Methods : We performed a patient-level, single-arm, diagnostic trial. Seven urban emergency departments affiliated with academic medical centers across Canada and the United States participated in the study. Adults ≥ 18 years of age presenting to the emergency department with evidence of severe manifestations of sepsis, including a systolic blood pressure < 90 mmHg and/or a serum lactate ≥ 4 mmol/L were included. Study participants had 2 sets of blood cultures drawn prior to and immediately following antimicrobial administration. The primary outcome was the difference in blood culture pathogen recovery rates before and after administration of antimicrobial therapy.
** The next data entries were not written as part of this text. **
-- ==== Sys2Proof/Machine/Dispatch.lean ====
section
/-! DEFINITION. One arm per command. -/

namespace Sys2Proof.Machine

def exec (i : Instr) (s : State) : Host.Outcome State Fault Refusal :=
  match i with
  | .boundary obs => Sys2Proof.Machine.execBoundary obs s
  | .windowEnd half extended => Sys2Proof.Machine.execWindowEnd half extended s
  | .windowExtended half => Sys2Proof.Machine.execWindowExtended half s
  | .pendingPeriodWrite via us => Sys2Proof.Machine.execPendingPeriodWrite via us s
  | .windowLengthWrite via us => Sys2Proof.Machine.execWindowLengthWrite via us s
  | .strokeInEdge ns width => Sys2Proof.Machine.execStrokeInEdge ns width s
  | .alignmentLock => Sys2Proof.Machine.execAlignmentLock s
  | .sourceLoss => Sys2Proof.Machine.execSourceLoss s
  | .pass core ctx w => Sys2Proof.Machine.execPass core ctx w s
  | .preload core ctx w => Sys2Proof.Machine.execPreload core ctx w s
  | .swap core ctx w => Sys2Proof.Machine.execSwap core ctx w s
  | .drain core ctx w => Sys2Proof.Machine.execDrain core ctx w s
  | .passFill core => Sys2Proof.Machine.execPassFill core s
  | .passStreamingEnd core => Sys2Proof.Machine.execPassStreamingEnd core s
  | .preloadLoadEnd core => Sys2Proof.Machine.execPreloadLoadEnd core s
  | .tileDrainEnd core => Sys2Proof.Machine.execTileDrainEnd core s
  | .elem core ctx w => Sys2Proof.Machine.execElem core ctx w s
  | .reduce core ctx w => Sys2Proof.Machine.execReduce core ctx w s
  | .norm core ctx w => Sys2Proof.Machine.execNorm core ctx w s
  | .smaxBlock core ctx w => Sys2Proof.Machine.execSmaxBlock core ctx w s
  | .smaxMerge core ctx w => Sys2Proof.Machine.execSmaxMerge core ctx w s
  | .smaxFinal core ctx w => Sys2Proof.Machine.execSmaxFinal core ctx w s
  | .wideAdd core ctx w => Sys2Proof.Machine.execWideAdd core ctx w s
  | .convert core ctx w => Sys2Proof.Machine.execConvert core ctx w s
  | .vectorCommandEnd core => Sys2Proof.Machine.execVectorCommandEnd core s
  | .gather core ctx w => Sys2Proof.Machine.execGather core ctx w s
  | .pool core ctx w => Sys2Proof.Machine.execPool core ctx w s
  | .sample core ctx w => Sys2Proof.Machine.execSample core ctx w s
  | .merge core ctx w => Sys2Proof.Machine.execMerge core ctx w s
  | .mergeFlush core ctx w => Sys2Proof.Machine.execMergeFlush core ctx w s
  | .gatherCommandEnd core => Sys2Proof.Machine.execGatherCommandEnd core s
  | .hbmReadReturn pa detect symbols => Sys2Proof.Machine.execHbmReadReturn pa detect symbols s
  | .hbmWrite pa detect data => Sys2Proof.Machine.execHbmWrite pa detect data s
  | .addFp32 src offset detect data => Sys2Proof.Machine.execAddFp32 src offset detect data s
  | .addBf16 src offset detect data => Sys2Proof.Machine.execAddBf16 src offset detect data s
  | .addInt32 src offset detect data => Sys2Proof.Machine.execAddInt32 src offset detect data s
  | .addInt64 src offset detect data => Sys2Proof.Machine.execAddInt64 src offset detect data s
  | .maxInt64 src offset detect data => Sys2Proof.Machine.execMaxInt64 src offset detect data s
  | .publicationTailWrite via tail early => Sys2Proof.Machine.execPublicationTailWrite via tail early s
  | .updateTailWrite via tail => Sys2Proof.Machine.execUpdateTailWrite via tail s
  | .put die => Sys2Proof.Machine.execPut die s
  | .compactionBaseWrites die slot => Sys2Proof.Machine.execCompactionBaseWrites die slot s
  | .compactionFilterBuild die slot => Sys2Proof.Machine.execCompactionFilterBuild die slot s
  | .search core ctx w => Sys2Proof.Machine.execSearch core ctx w s
  | .expand core ctx w => Sys2Proof.Machine.execExpand core ctx w s
  | .apply core ctx w => Sys2Proof.Machine.execApply core ctx w s
  | .traversalCommandEnd x => Sys2Proof.Machine.execTraversalCommandEnd x s
  | .progressTotalWrite via job total => Sys2Proof.Machine.execProgressTotalWrite via job total s
  | .stream core ctx w => Sys2Proof.Machine.execStream core ctx w s
  | .rearm core ctx w => Sys2Proof.Machine.execRearm core ctx w s
  | .cancel core ctx w => Sys2Proof.Machine.execCancel core ctx w s
  | .retire core ctx w => Sys2Proof.Machine.execRetire core ctx w s
  | .streamEarlyDispatch core ctx next between w => Sys2Proof.Machine.execStreamEarlyDispatch core ctx next between w s
  | .streamPassEnd core slot => Sys2Proof.Machine.execStreamPassEnd core slot s
  | .streamCancellation core slot inFlight => Sys2Proof.Machine.execStreamCancellation core slot inFlight s
  | .chainRelay core slot hop => Sys2Proof.Machine.execChainRelay core slot hop s
  | .railTake core ctx w => Sys2Proof.Machine.execRailTake core ctx w s
  | .railPush core ctx w => Sys2Proof.Machine.execRailPush core ctx w s
  | .railPop core ctx w lead => Sys2Proof.Machine.execRailPop core ctx w lead s
  | .railRelease core ctx w => Sys2Proof.Machine.execRailRelease core ctx w s
  | .railSet core ctx w => Sys2Proof.Machine.execRailSet core ctx w s
  | .poolSet core ctx w => Sys2Proof.Machine.execPoolSet core ctx w s
  | .railDeadlock rails => Sys2Proof.Machine.execRailDeadlock rails s
  | .nop core ctx w => Sys2Proof.Machine.execNop core ctx w s
  | .loop core ctx w => Sys2Proof.Machine.execLoop core ctx w s
  | .waitIdle core ctx w => Sys2Proof.Machine.execWaitIdle core ctx w s
  | .yield core ctx w => Sys2Proof.Machine.execYield core ctx w s
  | .stop core ctx w => Sys2Proof.Machine.execStop core ctx w s
  | .clampInit core ctx w => Sys2Proof.Machine.execClampInit core ctx w s
  | .clampSignal core ctx w => Sys2Proof.Machine.execClampSignal core ctx w s
  | .clampWait core ctx w => Sys2Proof.Machine.execClampWait core ctx w s
  | .clampSet core ctx w => Sys2Proof.Machine.execClampSet core ctx w s
  | .clampRead core ctx w => Sys2Proof.Machine.execClampRead core ctx w s
  | .clampRelease core ctx w => Sys2Proof.Machine.execClampRelease core ctx w s
  | .clampSignalArrival sender core index => Sys2Proof.Machine.execClampSignalArrival sender core index s
  | .contextDescriptor ep core ctx value => Sys2Proof.Machine.execContextDescriptor ep core ctx value s
  | .engineSaveEnd core e progress => Sys2Proof.Machine.execEngineSaveEnd core e progress s
  | .contextRestore core ctx => Sys2Proof.Machine.execContextRestore core ctx s
  | .preempt ep core ctx => Sys2Proof.Machine.execPreempt ep core ctx s
  | .release ep core ctx => Sys2Proof.Machine.execRelease ep core ctx s
  | .contextCancel ep core ctx => Sys2Proof.Machine.execContextCancel ep core ctx s
  | .kill ep core ctx => Sys2Proof.Machine.execKill ep core ctx s
  | .reset ep core ctx => Sys2Proof.Machine.execReset ep core ctx s
  | .resume ep core ctx => Sys2Proof.Machine.execResume ep core ctx s
  | .sequencerFetch core ctx parity => Sys2Proof.Machine.execSequencerFetch core ctx parity s
  | .commandPrefetch core ctx => Sys2Proof.Machine.execCommandPrefetch core ctx s
  | .pageWalk core ctx va write source slot => Sys2Proof.Machine.execPageWalk core ctx va write source slot s
  | .channelRetrain stack channel => Sys2Proof.Machine.execChannelRetrain stack channel s
  | .channelRetrainEnd stack channel failing spares cause => Sys2Proof.Machine.execChannelRetrainEnd stack channel failing spares cause s
  | .pairEvacuationEnd pair lost => Sys2Proof.Machine.execPairEvacuationEnd pair lost s
  | .stackTempRead stack temp => Sys2Proof.Machine.execStackTempRead stack temp s
  | .regionDomainFault region => Sys2Proof.Machine.execRegionDomainFault region s
  | .peerSignalDetect link => Sys2Proof.Machine.execPeerSignalDetect link s
  | .linkTrained link t => Sys2Proof.Machine.execLinkTrained link t s
  | .peerSignalLoss link => Sys2Proof.Machine.execPeerSignalLoss link s
  | .retrainRequest via link => Sys2Proof.Machine.execRetrainRequest via link s
  | .linkFence link => Sys2Proof.Machine.execLinkFence link s
  | .uncorrectableCodeword x => Sys2Proof.Machine.execUncorrectableCodeword x s
  | .writeFrame link h b => Sys2Proof.Machine.execWriteFrame link h b s
  | .signal link h b => Sys2Proof.Machine.execSignal link h b s
  | .marker link number hops ns => Sys2Proof.Machine.execMarker link number hops ns s
  | .heartbeat link h b => Sys2Proof.Machine.execHeartbeat link h b s
  | .slow link level => Sys2Proof.Machine.execSlow link level s
  | .abort link h collId abortOrigin reason => Sys2Proof.Machine.execAbort link h collId abortOrigin reason s
  | .nack link h offset reason core ctx => Sys2Proof.Machine.execNack link h offset reason core ctx s
  | .unreachable link h dest => Sys2Proof.Machine.execUnreachable link h dest s
  | .heartbeatPeriod => Sys2Proof.Machine.execHeartbeatPeriod s
  | .pathLoss die origin => Sys2Proof.Machine.execPathLoss die origin s
  | .peerDead slot peer => Sys2Proof.Machine.execPeerDead slot peer s
  | .ucieTrained ep half16 => Sys2Proof.Machine.execUcieTrained ep half16 s
  | .versionSel ep value => Sys2Proof.Machine.execVersionSel ep value s
  | .subTail ep core ctx tail => Sys2Proof.Machine.execSubTail ep core ctx tail s
  | .submissionTake core ctx => Sys2Proof.Machine.execSubmissionTake core ctx s
  | .planTail ep core tail => Sys2Proof.Machine.execPlanTail ep core tail s
  | .intakeTail ep ring tail => Sys2Proof.Machine.execIntakeTail ep ring tail s
  | .intakeDesc ep ring word value => Sys2Proof.Machine.execIntakeDesc ep ring word value s
  | .intakeBatchCopyEnd ring => Sys2Proof.Machine.execIntakeBatchCopyEnd ring s
  | .strokeWorkComplete core ctx => Sys2Proof.Machine.execStrokeWorkComplete core ctx s
  | .completionHead ep ring head => Sys2Proof.Machine.execCompletionHead ep ring head s
  | .msixModerationEnd ep ring => Sys2Proof.Machine.execMsixModerationEnd ep ring s
  | .hostMemRead ep space addr len => Sys2Proof.Machine.execHostMemRead ep space addr len s
  | .hostMemWrite ep window addr data => Sys2Proof.Machine.execHostMemWrite ep window addr data s
  | .registerWrite ep bar offset width value => Sys2Proof.Machine.execRegisterWrite ep bar offset width value s
  | .read gauge txn index sub => Sys2Proof.Machine.execRead gauge txn index sub s
  | .write gauge head index sub value => Sys2Proof.Machine.execWrite gauge head index sub value s
  | .domReadStart gauge txn index sub => Sys2Proof.Machine.execDomReadStart gauge txn index sub s
  | .domWriteStart gauge txn index sub len => Sys2Proof.Machine.execDomWriteStart gauge txn index sub len s
  | .domSegment gauge txn index sub seg data => Sys2Proof.Machine.execDomSegment gauge txn index sub seg data s
  | .domAbort gauge txn index sub => Sys2Proof.Machine.execDomAbort gauge txn index sub s
  | .domTimeout gauge => Sys2Proof.Machine.execDomTimeout gauge s
  | .domCopyRead ep => Sys2Proof.Machine.execDomCopyRead ep s
  | .domCopyWrite ep => Sys2Proof.Machine.execDomCopyWrite ep s
  | .domCopyEnd gauge => Sys2Proof.Machine.execDomCopyEnd gauge s
  | .statusFrame gauge => Sys2Proof.Machine.execStatusFrame gauge s
  | .flashStoreEnd => Sys2Proof.Machine.execFlashStoreEnd s
  | .wedgeRenew gauge confirmed => Sys2Proof.Machine.execWedgeRenew gauge confirmed s
  | .wedgeLeaseExpiry => Sys2Proof.Machine.execWedgeLeaseExpiry s
  | .leadLapse gauge => Sys2Proof.Machine.execLeadLapse gauge s
  | .wedgePoll gauge => Sys2Proof.Machine.execWedgePoll gauge s
  | .wedgeAskDelay => Sys2Proof.Machine.execWedgeAskDelay s
  | .contactLoss gauge cause => Sys2Proof.Machine.execContactLoss gauge cause s
  | .contactRegained link => Sys2Proof.Machine.execContactRegained link s
  | .leadHandover via gauge => Sys2Proof.Machine.execLeadHandover via gauge s
  | .gaugeWatchdog gauge => Sys2Proof.Machine.execGaugeWatchdog gauge s
  | .presentMate => Sys2Proof.Machine.execPresentMate s
  | .presentBreak => Sys2Proof.Machine.execPresentBreak s
  | .startPermitted => Sys2Proof.Machine.execStartPermitted s
  | .alwaysOnPower => Sys2Proof.Machine.execAlwaysOnPower s
  | .inputLoss cause => Sys2Proof.Machine.execInputLoss cause s
  | .holdupExhausted => Sys2Proof.Machine.execHoldupExhausted s
  | .thermalTrip => Sys2Proof.Machine.execThermalTrip s
  | .overcurrent => Sys2Proof.Machine.execOvercurrent s
  | .dieHot die temp => Sys2Proof.Machine.execDieHot die temp s
  | .holdupMeasure microfarad millivolt => Sys2Proof.Machine.execHoldupMeasure microfarad millivolt s
  | .park via => Sys2Proof.Machine.execPark via s
  | .wake via => Sys2Proof.Machine.execWake via s
  | .remove via => Sys2Proof.Machine.execRemove via s
  | .removeReq => Sys2Proof.Machine.execRemoveReq s
  | .boot => Sys2Proof.Machine.execBoot s
  | .imageVerified gauge => Sys2Proof.Machine.execImageVerified gauge s
  | .hbmBistEnd badPairs found => Sys2Proof.Machine.execHbmBistEnd badPairs found s
  | .coresUp failedDies ms => Sys2Proof.Machine.execCoresUp failedDies ms s
  | .memtestEnd frames => Sys2Proof.Machine.execMemtestEnd frames s
  | .imageBegin via => Sys2Proof.Machine.execImageBegin via s
  | .verify via => Sys2Proof.Machine.execVerify via s
  | .imageVerifyEnd => Sys2Proof.Machine.execImageVerifyEnd s
  | .reboot via => Sys2Proof.Machine.execReboot via s
  | .ownerKeyWrite via key => Sys2Proof.Machine.execOwnerKeyWrite via key s
  | .svnAdvance via value => Sys2Proof.Machine.execSvnAdvance via value s
  | .attestationRequest via value => Sys2Proof.Machine.execAttestationRequest via value s
  | .attestationEnd gauge ns => Sys2Proof.Machine.execAttestationEnd gauge ns s
  | .faultRecordDelivery gauge => Sys2Proof.Machine.execFaultRecordDelivery gauge s
  | .faultRingHead via ring head => Sys2Proof.Machine.execFaultRingHead via ring head s
  | .faultClear via ring seq => Sys2Proof.Machine.execFaultClear via ring seq s
  | .coreFence core cause => Sys2Proof.Machine.execCoreFence core cause s
  | .coreFenceRequest via core => Sys2Proof.Machine.execCoreFenceRequest via core s
  | .coreUnfenceRequest via core => Sys2Proof.Machine.execCoreUnfenceRequest via core s
  | .regionFenceRequest via region => Sys2Proof.Machine.execRegionFenceRequest via region s
  | .regionUnfenceRequest via region => Sys2Proof.Machine.execRegionUnfenceRequest via region s
  | .dieFenceRequest via die => Sys2Proof.Machine.execDieFenceRequest via die s
  | .dieUnfenceRequest via die => Sys2Proof.Machine.execDieUnfenceRequest via die s
  | .coreSelfTestEnd core passed => Sys2Proof.Machine.execCoreSelfTestEnd core passed s
  | .regionUnfenceEnd region passed => Sys2Proof.Machine.execRegionUnfenceEnd region passed s
  | .gaugeLinkDown => Sys2Proof.Machine.execGaugeLinkDown s
  | .dieToDiePathDown => Sys2Proof.Machine.execDieToDiePathDown s
  | .busOffRecovery x => Sys2Proof.Machine.execBusOffRecovery x s

end Sys2Proof.Machine
end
Results : Of 3164 participants screened, 325 were included in the study (mean age, 65.6 years; 63.0% men) and had repeat blood cultures drawn after the initiation of antimicrobial therapy (median time of 70 minutes, IQR 50 to 110 minutes). Pre-antimicrobial blood cultures were positive for one or more microbial pathogens in 102/325 (31.4%) patients. Fifty-four participants (52.9%) had matching blood culture results after initiation of antimicrobial treatment. The absolute difference in pathogen recovery rates was 14.5% ([95% CI 8.0 to 21.0%]; p<0.0001) between pre and post-antimicrobial blood cultures. Results were consistent in an analysis of the per-protocol population (absolute difference, 13.3% [95% CI 6.1 to 20.4%]; p<0.0001). Including the results of other microbiological cultures done as part of routine care, microbial pathogens were recovered in 69 of 102 (67.7%) participants (absolute difference, 10.2% [95% CI 3.4 to 16.8%]; p<0.0001).
Conclusion : Among patients with severe manifestations of sepsis, the administration of empiric antimicrobial therapy significantly reduces the yield of pathogen recovery when blood cultures are drawn shortly after treatment initiation.